HİLÂFET NEDEN ÂL-İ BEYT’TE TAKARRUR ETMEDİ?
Eğer denilse: “Neden hilâfet-i İslâmiye Âl-i Beyt-i Nebevîde takarrur etmedi? Halbuki en ziyade lâyık ve müstahak onlardı.”
Elcevap: Saltanat-ı dünyeviye aldatıcıdır. Âl-i Beyt ise, hakaik-ı İslâmiyeyi ve ahkâm-ı Kur’âniyeyi muhafazaya memur idiler. Hilâfet ve saltanata geçen, ya nebî gibi masum olmalı, veyahut Hulefa-i Raşidîn ve Ömer bin Abdülaziz-i Emevî ve Mehdî-i Abbasî gibi harikulâde bir zühd-ü kalbi olmalı ki aldanmasın. Halbuki Mısır’da Âl-i Beyt namına teşekkül eden devlet-i Fatımiye hilâfeti ve Afrika’da Muvahhidîn hükûmeti ve İran’da Safevîler devleti gösteriyor ki saltanat-ı dünyeviye Âl-i Beyte yaramaz; vazife-i asliyesi olan hıfz-ı dini ve hizmet-i İslâmiyet’i onlara unutturur. Halbuki saltanatı terk ettikleri zaman, parlak ve yüksek bir surette İslâmiyet’e ve Kur’ân’a hizmet etmişler.

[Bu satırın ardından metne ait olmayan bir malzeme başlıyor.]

-- ==== Sys2Proof/Machine/FaultConfinement.lean ====
section
/-! DEFINITION. Fault confinement as instructions: the classifier and the four hooks (45_fault_confinement.md R200 to R204). -/

namespace Sys2Proof.Machine

/-- `CLASSIFY` (R200). -/
def execClassify (s : State) : Host.Outcome State Fault Refusal :=
  let s := opStart s
  complete .done { s with fc := s.fc.classify }

/-- `ON_TX_FAILURE` (R201). -/
def execOnTxFailure (s : State) : Host.Outcome State Fault Refusal :=
  let s := opStart s
  complete .done { s with fc := s.fc.onTxFailure }

/-- `ON_RX_FAILURE` (R202). -/
def execOnRxFailure (s : State) : Host.Outcome State Fault Refusal :=
  let s := opStart s
  complete .done { s with fc := s.fc.onRxFailure }

/-- `ON_TX_SUCCESS` (R203). -/
def execOnTxSuccess (s : State) : Host.Outcome State Fault Refusal :=
  let s := opStart s
  complete .done { s with fc := s.fc.onTxSuccess }

/-- `ON_RX_SUCCESS` (R204). -/
def execOnRxSuccess (s : State) : Host.Outcome State Fault Refusal :=
  let s := opStart s
  complete .done { s with fc := s.fc.onRxSuccess }

end Sys2Proof.Machine
end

İşte bak: Hazret-i Hasan’ın neslinden gelen aktablar, hususan Aktab-ı Erbaa ve bilhassa Gavs-ı A’zam olan Şeyh Abdülkadir-i Geylânî; ve Hazret-i Hüseyin’in neslinden gelen imamlar, hususan Zeynelabidin ve Cafer-i Sadık –ki her biri, birer manevî mehdî hükmüne geçmiş– manevî zulmü ve zulümatı dağıtıp, envâr-ı Kur’âniyeyi ve hakaik-ı imaniyeyi neşretmişler, cedd-i emcedlerinin birer vârisi olduklarını göstermişler.
ASR-I SAADETTEKİ DEHŞETLİ KANLI FİTNENİN HİKMETİ NEDİR?
Eğer denilse: “Mübarek İslâmiyet ve nurânî Asr-ı Saadetin başına gelen o dehşetli kanlı fitnenin hikmeti ve vech-i rahmeti nedir? Çünkü onlar kahra lâyık değil idiler.”
Elcevap: Nasıl ki baharda dehşetli yağmurlu bir fırtına, her taife-i nebatatın, tohumların, ağaçların istidadlarını tahrik eder, inkişaf ettirir; her biri kendine mahsus çiçek açar, fıtrî birer vazife başına geçer. Öyle de, Sahabe ve Tabiînin başına gelen fitne dahi çekirdekler hükmündeki muhtelif ayrı ayrı istidadları tahrik edip kamçıladı. “İslâmiyet tehlikededir, yangın var!” diye her taifeyi korkuttu, İslâmiyet’in hıfzına koşturdu. Her biri kendi istidadına göre camia-i İslâmiyet’in kesretli ve muhtelif vazifelerinden bir vazifeyi omuzuna aldı, kemâl-i ciddiyetle çalıştı. Bir kısmı hadislerin muhafazasına, bir kısmı Şeriatın muhafazasına, bir kısmı hakaik-ı imaniyenin muhafazasına, bir kısmı Kur’ân’ın muhafazasına çalıştı ve hakeza, her bir taife bir hizmete girdi. Vezaif-i İslâmiyet’te hummalı bir surette sa’y ettiler. Muhtelif renklerde çok çiçekler açıldı. Pek geniş olan âlem-i İslâmiyet’in aktârına, o fırtına ile tohumlar atıldı; yarı yeri gülistana çevirdi. Fakat maatteessüf, o güller ve gülistan içinde, ehl-i bid’a fırkalarının dikenleri dahi çıktı.
Güya Dest-i Kudret, celâl ile o asrı çalkaladı, şiddetle tahrik edip çevirdi, ehl-i himmeti gayrete getirip elektriklendirdi. O hareketten gelen bir kuvve-i ani’l-merkeziye ile, pek çok münevver müçtehidleri ve nurânî muhaddisleri, kudsî hafızları, asfiyaları, aktabları âlem-i İslâm’ın aktârına uçurdu, hicret ettirdi. Şarktan garba kadar ehl-i İslâm’ı heyecana getirip, Kur’ân’ın hazinelerinden istifade için gözlerini açtırdı.